[Data extracts — start]

/-- R53. The object kind of this refusal, 5 as for a power-state request, is the model's choice (log entry 206). -/
def State.checkPower (s : State) (mode : Nat) : Option ModeErr :=
  if s.awake && !(mode == 4 && s.rd .PWR_STATUS_state == 1) then none else some { reason := 6, kind := 5 }

/-- R56. -/
def State.checkPair (s : State) (mode role : Nat) : Option ModeErr :=
  let peer := s.pair.peer
  let bad := (role != 0 || mode == 5)
    && (!s.linkUp || (role == 1 && peer.mode != 0 && peer.mode != 5) || (mode == 5 && peer.role != 1))
  if bad then some { reason := 7, obj := 0, kind := 4 } else none

/-- Reserved codes and must-be-0 bits of the parameter word (R36, R58). -/
def badModeWord (w : Nat) : Bool :=
  decide (6 ≤ w % 16) || fieldOf w 4 2 == 3 || fieldOf w 6 2 != 0 || fieldOf w 9 7 != 0

/-- R57: in SHADOW the staged fields are not those of the mirror, as far as it is loaded; the object is the device
(log entry 40). -/
def State.checkMirrored (s : State) (x : Staged) : Option ModeErr :=
  errIf 8 (s.modeNow == 5 && s.pair.loaded && x != State.staged { s with regs := s.pair.mirRegs })

/-- The checks that follow ROLE (R58); a request for SHADOW stages nothing of its own, since the mirror replaces the staged
fields. -/
def State.modeChecks (s : State) (x : Staged) (mode role : Nat) : Option ModeErr :=
  (errIf 4 (!s.stepLegal mode role (x != s.inForce))).orElse fun _ =>
  (s.checkLifecycle x mode).orElse fun _ =>
  (s.checkPower mode).orElse fun _ =>
  (s.checkPair mode role).orElse fun _ =>
  (s.checkMirrored x).orElse fun _ =>
  if mode == 5 then none
  else
    (s.checkAbsent x).orElse fun _ =>
    (s.checkProfile x mode).orElse fun _ =>
    (checkClient x mode).orElse fun _ =>
    (s.checkCipher x mode).orElse fun _ => s.checkCapacity x mode

/-- The target combination equals the current one (R39). -/
def State.modeSame (s : State) (x : Staged) (mode role : Nat) : Bool :=
  mode == s.modeNow && role == s.role && x == s.inForce

/-- What a mode request finds (R39, R58): none when it may proceed. One for the combination in force completes OK before
the checks from TRANSITION on, POWER among them (log entry 154). -/
def State.modeCheck (s : State) (w : Nat) : Option ModeErr :=
  let mode := w % 16
  let role := fieldOf w 4 2
  let x := s.staged
  if s.on .SYS_MODE_busy then errDev 1
  else if badModeWord w then errDev 2
  else if !roleLegal mode role then errDev 3
  else if s.modeSame x mode role then none
  else s.modeChecks x mode role

end Sys2Proof.Machine
end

[Data extracts — finish]

What you return must be the lines above that run from the line with "(s.checkPower mode).orElse fun _ =>" to the line with "mode == s.modeNow", inclusive, each copied exactly.

### Response to this task
  (s.checkPower mode).orElse fun _ =>
  (s.checkPair mode role).orElse fun _ =>
  (s.checkMirrored x).orElse fun _ =>
  if mode == 5 then none
  else
    (s.checkAbsent x).orElse fun _ =>
    (s.checkProfile x mode).orElse fun _ =>
    (checkClient x mode).orElse fun _ =>
    (s.checkCipher x mode).orElse fun _ => s.checkCapacity x mode

/-- The target combination equals the current one (R39). -/
def State.modeSame (s : State) (x : Staged) (mode role : Nat) : Bool :=
  mode == s.modeNow && role == s.role && x == s.inForce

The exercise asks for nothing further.